Each line of the entries that mentions the string "isMaster" needs to be reported.

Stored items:
--- START ---

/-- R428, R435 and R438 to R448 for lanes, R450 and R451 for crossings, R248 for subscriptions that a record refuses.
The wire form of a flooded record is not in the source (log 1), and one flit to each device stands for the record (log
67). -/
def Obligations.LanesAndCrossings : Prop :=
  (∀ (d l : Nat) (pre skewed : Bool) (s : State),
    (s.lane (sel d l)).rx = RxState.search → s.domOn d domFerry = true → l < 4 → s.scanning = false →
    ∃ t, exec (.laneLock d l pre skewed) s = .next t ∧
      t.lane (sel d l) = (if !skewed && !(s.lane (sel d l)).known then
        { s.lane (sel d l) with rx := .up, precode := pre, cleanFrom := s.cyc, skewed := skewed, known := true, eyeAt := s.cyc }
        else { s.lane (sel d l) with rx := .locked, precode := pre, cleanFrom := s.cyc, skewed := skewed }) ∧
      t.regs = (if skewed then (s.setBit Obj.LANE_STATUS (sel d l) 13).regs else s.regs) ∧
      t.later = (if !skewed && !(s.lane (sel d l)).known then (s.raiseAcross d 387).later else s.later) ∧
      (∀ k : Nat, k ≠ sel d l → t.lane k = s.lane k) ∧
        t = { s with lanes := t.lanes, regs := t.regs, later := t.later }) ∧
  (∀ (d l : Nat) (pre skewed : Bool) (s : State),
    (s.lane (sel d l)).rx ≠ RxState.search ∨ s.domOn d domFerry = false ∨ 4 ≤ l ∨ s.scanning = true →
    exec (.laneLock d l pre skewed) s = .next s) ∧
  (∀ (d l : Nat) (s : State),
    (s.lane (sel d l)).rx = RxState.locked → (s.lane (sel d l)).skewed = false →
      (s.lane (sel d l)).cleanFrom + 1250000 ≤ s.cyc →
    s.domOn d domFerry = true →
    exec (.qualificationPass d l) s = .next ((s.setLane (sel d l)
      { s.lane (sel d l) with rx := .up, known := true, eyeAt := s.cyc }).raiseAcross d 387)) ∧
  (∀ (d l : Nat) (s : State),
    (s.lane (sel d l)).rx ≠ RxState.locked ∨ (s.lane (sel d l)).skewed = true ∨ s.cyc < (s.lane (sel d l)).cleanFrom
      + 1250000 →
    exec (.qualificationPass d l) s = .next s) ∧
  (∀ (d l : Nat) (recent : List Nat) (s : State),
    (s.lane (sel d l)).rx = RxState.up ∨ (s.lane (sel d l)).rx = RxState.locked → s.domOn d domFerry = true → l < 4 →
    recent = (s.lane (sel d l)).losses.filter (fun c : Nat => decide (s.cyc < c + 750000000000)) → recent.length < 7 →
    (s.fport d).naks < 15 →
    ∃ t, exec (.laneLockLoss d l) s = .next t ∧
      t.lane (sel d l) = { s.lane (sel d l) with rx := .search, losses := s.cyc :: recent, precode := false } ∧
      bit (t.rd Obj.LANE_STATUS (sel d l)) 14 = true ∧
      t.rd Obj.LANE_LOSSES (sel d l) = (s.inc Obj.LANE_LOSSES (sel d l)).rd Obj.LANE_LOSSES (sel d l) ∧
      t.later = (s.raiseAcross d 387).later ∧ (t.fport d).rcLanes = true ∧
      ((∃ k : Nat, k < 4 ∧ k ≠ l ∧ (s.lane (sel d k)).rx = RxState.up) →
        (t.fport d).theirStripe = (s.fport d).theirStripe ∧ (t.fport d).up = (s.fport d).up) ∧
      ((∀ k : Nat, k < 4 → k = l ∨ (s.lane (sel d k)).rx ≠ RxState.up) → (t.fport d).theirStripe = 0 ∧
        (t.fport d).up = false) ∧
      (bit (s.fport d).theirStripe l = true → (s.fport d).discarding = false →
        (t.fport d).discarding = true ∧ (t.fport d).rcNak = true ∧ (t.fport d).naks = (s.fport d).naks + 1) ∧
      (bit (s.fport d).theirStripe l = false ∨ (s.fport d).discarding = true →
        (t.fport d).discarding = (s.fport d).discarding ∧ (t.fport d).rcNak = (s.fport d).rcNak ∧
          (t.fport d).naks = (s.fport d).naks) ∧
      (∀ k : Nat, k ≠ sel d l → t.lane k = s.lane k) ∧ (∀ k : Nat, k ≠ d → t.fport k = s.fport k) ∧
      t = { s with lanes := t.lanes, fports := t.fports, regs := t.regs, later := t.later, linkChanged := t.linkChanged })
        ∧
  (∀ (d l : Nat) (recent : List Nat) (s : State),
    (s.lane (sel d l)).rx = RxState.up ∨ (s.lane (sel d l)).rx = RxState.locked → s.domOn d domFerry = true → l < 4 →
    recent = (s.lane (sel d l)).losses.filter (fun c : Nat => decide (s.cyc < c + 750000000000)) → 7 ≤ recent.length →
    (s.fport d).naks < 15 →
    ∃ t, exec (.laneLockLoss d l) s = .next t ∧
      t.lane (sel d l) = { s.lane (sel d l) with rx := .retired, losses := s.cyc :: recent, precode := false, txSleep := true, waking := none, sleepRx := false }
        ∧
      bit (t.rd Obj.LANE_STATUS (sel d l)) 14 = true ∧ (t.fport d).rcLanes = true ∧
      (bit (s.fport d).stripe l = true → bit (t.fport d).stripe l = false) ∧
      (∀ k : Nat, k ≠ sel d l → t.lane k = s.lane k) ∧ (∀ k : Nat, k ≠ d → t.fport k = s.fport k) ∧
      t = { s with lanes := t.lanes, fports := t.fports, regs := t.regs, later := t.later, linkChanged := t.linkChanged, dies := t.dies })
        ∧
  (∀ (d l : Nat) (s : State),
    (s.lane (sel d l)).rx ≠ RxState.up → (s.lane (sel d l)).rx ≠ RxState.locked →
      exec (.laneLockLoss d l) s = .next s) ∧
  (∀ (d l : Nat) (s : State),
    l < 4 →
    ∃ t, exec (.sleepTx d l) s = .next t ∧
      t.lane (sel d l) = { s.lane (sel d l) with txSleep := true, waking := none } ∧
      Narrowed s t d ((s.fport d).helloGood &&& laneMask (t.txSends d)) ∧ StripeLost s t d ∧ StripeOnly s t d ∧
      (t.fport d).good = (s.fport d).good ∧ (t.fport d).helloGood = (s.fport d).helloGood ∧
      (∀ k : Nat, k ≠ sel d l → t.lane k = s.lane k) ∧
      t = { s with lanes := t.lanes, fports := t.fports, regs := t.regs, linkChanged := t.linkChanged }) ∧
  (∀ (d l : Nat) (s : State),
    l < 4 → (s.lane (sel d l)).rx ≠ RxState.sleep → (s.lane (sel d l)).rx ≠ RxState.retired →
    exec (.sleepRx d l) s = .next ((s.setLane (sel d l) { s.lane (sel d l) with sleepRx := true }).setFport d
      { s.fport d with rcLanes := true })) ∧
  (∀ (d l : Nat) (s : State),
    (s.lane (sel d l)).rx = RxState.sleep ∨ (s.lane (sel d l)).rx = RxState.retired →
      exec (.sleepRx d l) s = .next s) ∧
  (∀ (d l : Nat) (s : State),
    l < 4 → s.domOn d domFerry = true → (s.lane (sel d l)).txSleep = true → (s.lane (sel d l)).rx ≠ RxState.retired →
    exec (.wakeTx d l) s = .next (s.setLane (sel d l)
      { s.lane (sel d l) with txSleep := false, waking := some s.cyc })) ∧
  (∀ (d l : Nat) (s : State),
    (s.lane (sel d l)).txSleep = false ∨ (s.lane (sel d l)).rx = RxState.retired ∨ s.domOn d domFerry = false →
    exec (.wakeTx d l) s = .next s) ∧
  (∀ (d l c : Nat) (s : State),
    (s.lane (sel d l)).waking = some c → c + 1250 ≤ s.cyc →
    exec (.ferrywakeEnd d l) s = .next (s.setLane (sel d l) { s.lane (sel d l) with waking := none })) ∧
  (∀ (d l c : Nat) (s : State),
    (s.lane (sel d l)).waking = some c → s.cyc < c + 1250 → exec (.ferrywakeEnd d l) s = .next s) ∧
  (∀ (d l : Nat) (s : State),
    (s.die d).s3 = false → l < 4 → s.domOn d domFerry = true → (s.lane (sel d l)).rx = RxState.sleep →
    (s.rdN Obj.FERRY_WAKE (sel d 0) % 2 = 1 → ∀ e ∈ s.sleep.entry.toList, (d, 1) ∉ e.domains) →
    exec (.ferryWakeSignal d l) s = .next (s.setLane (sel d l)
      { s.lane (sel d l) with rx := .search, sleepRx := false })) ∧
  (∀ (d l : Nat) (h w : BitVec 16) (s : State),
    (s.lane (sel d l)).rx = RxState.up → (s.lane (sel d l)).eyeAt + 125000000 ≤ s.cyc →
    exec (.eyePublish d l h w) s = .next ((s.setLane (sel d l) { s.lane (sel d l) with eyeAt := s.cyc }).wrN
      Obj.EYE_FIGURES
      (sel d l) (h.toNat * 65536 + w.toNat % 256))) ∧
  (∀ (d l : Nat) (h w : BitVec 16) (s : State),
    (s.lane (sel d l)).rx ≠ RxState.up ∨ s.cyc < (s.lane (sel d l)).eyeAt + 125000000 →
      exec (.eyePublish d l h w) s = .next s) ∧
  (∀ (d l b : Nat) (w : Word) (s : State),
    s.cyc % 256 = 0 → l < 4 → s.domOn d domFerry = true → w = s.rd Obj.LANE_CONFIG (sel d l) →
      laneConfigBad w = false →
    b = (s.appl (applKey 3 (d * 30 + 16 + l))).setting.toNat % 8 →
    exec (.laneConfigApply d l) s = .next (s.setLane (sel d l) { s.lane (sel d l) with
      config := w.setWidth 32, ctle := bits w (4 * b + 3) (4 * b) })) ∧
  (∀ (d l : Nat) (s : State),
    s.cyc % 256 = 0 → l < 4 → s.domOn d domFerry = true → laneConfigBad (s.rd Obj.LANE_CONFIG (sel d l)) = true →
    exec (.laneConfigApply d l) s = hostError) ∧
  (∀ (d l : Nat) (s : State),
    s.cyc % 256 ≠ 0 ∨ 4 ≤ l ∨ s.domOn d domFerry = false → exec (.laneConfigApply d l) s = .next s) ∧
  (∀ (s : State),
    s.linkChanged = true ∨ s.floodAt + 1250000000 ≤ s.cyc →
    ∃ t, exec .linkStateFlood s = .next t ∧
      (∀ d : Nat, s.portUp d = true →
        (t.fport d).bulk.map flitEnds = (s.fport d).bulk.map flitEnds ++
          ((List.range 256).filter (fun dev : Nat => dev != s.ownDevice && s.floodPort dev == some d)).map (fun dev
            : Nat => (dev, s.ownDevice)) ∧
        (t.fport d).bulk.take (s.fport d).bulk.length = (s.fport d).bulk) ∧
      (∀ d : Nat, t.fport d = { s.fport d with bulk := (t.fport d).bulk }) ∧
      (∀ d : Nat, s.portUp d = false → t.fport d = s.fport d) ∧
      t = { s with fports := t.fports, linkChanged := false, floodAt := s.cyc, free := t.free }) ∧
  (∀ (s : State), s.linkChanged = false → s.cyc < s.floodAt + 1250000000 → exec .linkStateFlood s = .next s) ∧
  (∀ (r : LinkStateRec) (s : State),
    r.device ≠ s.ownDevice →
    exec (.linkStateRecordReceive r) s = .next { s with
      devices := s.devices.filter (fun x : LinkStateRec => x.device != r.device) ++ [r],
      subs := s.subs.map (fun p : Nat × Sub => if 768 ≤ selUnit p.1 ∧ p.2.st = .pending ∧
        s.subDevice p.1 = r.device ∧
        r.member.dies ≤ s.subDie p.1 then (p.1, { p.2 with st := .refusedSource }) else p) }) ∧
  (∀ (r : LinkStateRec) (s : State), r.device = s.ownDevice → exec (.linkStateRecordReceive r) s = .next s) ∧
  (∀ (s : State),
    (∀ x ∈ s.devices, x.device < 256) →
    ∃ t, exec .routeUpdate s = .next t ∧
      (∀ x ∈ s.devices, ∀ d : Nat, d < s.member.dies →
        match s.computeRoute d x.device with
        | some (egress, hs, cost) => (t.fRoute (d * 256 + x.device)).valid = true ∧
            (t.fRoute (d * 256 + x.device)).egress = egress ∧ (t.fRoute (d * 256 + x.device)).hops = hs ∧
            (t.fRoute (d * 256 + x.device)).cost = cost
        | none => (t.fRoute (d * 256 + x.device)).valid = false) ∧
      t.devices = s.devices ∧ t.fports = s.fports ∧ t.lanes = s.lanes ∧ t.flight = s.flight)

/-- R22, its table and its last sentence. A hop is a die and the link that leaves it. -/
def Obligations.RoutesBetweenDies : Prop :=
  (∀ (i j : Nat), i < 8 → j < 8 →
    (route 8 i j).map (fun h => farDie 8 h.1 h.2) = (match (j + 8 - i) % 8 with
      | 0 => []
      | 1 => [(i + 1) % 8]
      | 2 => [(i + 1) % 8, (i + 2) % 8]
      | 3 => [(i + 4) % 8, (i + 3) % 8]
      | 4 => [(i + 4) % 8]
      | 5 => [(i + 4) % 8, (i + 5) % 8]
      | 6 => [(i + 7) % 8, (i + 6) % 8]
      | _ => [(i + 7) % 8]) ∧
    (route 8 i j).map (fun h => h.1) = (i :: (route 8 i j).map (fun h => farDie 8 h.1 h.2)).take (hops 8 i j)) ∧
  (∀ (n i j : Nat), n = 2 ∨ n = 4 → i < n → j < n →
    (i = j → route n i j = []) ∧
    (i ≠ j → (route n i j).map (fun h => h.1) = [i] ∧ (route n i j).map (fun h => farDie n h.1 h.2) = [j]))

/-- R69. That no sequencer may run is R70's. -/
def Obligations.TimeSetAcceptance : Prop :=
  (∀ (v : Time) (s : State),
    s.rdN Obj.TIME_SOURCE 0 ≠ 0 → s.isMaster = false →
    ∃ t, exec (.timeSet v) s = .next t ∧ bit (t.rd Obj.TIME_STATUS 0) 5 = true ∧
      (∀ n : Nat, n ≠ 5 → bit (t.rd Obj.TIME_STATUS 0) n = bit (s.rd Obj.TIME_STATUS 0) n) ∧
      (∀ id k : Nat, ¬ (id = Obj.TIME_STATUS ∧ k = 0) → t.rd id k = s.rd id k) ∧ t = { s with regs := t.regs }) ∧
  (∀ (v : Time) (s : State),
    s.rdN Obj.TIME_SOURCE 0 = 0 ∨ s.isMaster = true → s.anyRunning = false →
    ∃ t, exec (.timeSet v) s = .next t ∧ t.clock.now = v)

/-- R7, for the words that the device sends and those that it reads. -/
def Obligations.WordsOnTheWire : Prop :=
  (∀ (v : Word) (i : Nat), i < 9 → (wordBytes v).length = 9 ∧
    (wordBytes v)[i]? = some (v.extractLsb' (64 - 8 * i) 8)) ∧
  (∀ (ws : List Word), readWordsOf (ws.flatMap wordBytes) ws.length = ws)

--- END ---
--- START ---

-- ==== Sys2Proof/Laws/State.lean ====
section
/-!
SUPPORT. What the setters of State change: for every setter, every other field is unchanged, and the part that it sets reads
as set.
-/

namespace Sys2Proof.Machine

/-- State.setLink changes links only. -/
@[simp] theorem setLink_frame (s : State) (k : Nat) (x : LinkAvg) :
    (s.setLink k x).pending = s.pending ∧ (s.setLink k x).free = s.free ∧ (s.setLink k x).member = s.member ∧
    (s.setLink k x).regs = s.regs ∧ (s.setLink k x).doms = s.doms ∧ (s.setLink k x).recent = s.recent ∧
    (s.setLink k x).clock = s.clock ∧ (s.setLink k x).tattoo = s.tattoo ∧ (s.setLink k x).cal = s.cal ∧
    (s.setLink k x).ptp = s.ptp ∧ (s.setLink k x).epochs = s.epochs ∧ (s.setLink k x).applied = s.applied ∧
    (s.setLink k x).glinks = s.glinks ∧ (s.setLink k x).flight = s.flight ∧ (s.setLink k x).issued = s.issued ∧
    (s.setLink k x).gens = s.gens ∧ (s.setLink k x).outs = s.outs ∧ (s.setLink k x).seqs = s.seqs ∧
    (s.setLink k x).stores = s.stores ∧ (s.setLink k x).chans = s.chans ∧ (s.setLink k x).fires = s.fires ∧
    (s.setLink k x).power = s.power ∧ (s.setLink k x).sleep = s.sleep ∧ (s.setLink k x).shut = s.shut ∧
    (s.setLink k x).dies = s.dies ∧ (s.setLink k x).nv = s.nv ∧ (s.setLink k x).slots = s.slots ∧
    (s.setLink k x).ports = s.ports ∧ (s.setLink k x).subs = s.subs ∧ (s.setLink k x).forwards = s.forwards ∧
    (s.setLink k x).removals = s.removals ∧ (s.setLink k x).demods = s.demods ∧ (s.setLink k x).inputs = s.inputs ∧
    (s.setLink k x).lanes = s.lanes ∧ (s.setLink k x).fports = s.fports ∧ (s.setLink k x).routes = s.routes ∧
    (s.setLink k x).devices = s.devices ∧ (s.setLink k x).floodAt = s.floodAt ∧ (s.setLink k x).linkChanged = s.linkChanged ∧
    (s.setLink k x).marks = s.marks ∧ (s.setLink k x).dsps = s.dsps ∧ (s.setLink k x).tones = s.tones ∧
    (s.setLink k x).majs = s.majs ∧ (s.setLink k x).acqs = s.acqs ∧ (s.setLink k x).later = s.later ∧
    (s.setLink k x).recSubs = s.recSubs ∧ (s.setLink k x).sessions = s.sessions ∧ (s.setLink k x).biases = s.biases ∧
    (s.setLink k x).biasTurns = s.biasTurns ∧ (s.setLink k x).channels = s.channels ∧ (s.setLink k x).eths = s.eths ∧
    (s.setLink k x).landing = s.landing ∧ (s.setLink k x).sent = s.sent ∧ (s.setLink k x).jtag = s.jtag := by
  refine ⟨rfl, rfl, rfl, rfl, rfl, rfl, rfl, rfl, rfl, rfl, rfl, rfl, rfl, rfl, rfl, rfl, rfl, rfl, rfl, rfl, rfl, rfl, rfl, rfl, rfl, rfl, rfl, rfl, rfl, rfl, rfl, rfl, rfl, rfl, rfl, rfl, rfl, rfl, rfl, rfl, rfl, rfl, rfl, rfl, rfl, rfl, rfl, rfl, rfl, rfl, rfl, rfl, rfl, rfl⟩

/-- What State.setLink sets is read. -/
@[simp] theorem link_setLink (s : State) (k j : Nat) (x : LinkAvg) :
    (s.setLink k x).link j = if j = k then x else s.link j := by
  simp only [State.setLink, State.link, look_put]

--- END ---
--- START ---

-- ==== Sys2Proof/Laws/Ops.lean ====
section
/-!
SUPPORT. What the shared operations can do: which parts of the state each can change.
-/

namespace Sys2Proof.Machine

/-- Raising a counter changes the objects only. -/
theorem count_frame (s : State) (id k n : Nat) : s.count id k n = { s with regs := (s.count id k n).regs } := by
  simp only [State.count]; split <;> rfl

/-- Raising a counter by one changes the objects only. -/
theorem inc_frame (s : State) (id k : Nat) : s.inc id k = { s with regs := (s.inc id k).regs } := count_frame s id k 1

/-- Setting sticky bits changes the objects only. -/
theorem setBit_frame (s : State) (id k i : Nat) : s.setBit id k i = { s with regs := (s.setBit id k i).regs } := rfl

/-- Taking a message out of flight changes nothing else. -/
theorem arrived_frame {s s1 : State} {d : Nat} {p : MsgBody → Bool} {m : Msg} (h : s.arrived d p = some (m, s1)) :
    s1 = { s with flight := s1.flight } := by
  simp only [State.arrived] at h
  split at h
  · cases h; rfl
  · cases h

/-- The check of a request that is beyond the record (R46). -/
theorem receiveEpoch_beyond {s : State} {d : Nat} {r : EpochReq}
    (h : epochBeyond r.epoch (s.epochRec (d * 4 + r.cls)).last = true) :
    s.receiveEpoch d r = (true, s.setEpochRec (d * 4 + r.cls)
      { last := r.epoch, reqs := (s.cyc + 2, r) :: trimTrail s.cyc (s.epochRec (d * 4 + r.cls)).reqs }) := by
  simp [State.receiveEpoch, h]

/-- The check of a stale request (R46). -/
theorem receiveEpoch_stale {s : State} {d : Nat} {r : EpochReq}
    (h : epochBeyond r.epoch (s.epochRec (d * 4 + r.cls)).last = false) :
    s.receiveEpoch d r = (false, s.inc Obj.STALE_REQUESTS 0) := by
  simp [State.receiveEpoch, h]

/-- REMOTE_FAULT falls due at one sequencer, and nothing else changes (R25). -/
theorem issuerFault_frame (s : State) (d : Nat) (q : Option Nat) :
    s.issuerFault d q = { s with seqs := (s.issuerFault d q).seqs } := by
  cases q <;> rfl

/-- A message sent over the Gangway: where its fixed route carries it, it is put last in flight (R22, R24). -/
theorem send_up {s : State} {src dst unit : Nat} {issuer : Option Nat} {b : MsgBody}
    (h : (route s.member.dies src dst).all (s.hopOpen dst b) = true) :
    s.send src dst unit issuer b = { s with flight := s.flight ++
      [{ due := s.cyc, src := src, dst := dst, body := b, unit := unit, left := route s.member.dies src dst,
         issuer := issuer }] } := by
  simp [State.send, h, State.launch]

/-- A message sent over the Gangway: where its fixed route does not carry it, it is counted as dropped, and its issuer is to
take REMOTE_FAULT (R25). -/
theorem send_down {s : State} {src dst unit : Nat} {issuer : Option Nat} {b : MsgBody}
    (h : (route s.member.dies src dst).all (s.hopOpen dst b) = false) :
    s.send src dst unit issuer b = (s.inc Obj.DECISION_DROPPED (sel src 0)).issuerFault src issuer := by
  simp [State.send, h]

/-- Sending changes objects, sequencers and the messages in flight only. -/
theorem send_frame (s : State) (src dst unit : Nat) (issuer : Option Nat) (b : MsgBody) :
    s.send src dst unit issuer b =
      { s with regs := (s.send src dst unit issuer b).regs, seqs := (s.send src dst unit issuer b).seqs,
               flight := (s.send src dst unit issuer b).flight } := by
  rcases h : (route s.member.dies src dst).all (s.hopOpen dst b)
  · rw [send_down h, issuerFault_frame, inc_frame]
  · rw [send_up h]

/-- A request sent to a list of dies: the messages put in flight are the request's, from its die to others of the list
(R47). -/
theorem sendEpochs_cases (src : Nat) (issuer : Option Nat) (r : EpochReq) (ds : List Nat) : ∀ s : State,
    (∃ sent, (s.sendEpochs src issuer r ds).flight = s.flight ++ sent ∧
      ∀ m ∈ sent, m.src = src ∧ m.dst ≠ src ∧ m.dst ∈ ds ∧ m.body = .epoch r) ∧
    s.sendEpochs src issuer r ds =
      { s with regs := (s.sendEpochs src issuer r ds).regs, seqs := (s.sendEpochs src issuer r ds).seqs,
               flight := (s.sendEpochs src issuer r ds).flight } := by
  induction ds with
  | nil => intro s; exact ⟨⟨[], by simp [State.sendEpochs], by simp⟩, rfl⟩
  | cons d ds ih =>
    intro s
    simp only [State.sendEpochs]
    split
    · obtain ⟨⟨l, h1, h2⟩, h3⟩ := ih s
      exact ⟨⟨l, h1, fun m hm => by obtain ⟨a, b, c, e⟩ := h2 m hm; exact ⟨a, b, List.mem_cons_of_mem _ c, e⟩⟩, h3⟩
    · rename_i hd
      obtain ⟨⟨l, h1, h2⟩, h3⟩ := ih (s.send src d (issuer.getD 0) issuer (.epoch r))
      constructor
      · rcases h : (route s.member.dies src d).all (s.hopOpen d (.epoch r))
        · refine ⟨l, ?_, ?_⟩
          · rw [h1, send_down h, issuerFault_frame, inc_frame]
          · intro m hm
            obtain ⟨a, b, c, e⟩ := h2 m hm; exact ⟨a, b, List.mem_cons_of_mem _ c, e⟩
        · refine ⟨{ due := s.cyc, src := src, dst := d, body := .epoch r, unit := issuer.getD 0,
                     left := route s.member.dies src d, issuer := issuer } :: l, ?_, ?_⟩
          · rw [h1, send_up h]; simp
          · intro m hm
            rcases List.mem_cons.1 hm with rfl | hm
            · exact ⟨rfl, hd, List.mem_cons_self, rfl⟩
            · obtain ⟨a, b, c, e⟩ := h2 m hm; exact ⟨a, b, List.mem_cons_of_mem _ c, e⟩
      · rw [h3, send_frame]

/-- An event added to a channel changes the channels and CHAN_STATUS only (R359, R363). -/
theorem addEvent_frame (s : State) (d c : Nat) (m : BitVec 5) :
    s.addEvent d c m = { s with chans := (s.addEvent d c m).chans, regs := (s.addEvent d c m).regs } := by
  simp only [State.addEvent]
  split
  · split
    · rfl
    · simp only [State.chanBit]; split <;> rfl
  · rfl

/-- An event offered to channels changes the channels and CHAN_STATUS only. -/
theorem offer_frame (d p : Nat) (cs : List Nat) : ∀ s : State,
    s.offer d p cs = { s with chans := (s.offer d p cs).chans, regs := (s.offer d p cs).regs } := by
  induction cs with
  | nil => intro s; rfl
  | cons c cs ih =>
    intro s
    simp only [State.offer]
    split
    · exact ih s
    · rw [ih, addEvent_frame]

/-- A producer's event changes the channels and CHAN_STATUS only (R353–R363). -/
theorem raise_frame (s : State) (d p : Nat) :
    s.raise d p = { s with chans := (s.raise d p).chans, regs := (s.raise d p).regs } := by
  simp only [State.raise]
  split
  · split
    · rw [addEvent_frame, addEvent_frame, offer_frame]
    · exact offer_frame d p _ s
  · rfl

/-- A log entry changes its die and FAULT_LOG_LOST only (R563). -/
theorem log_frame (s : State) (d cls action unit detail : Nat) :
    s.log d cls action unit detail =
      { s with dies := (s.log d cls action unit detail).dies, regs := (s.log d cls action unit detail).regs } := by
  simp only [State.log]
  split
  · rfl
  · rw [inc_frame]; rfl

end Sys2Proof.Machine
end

--- END ---

• ANSWER SPACE
    s.rdN Obj.TIME_SOURCE 0 ≠ 0 → s.isMaster = false →
    s.rdN Obj.TIME_SOURCE 0 = 0 ∨ s.isMaster = true → s.anyRunning = false →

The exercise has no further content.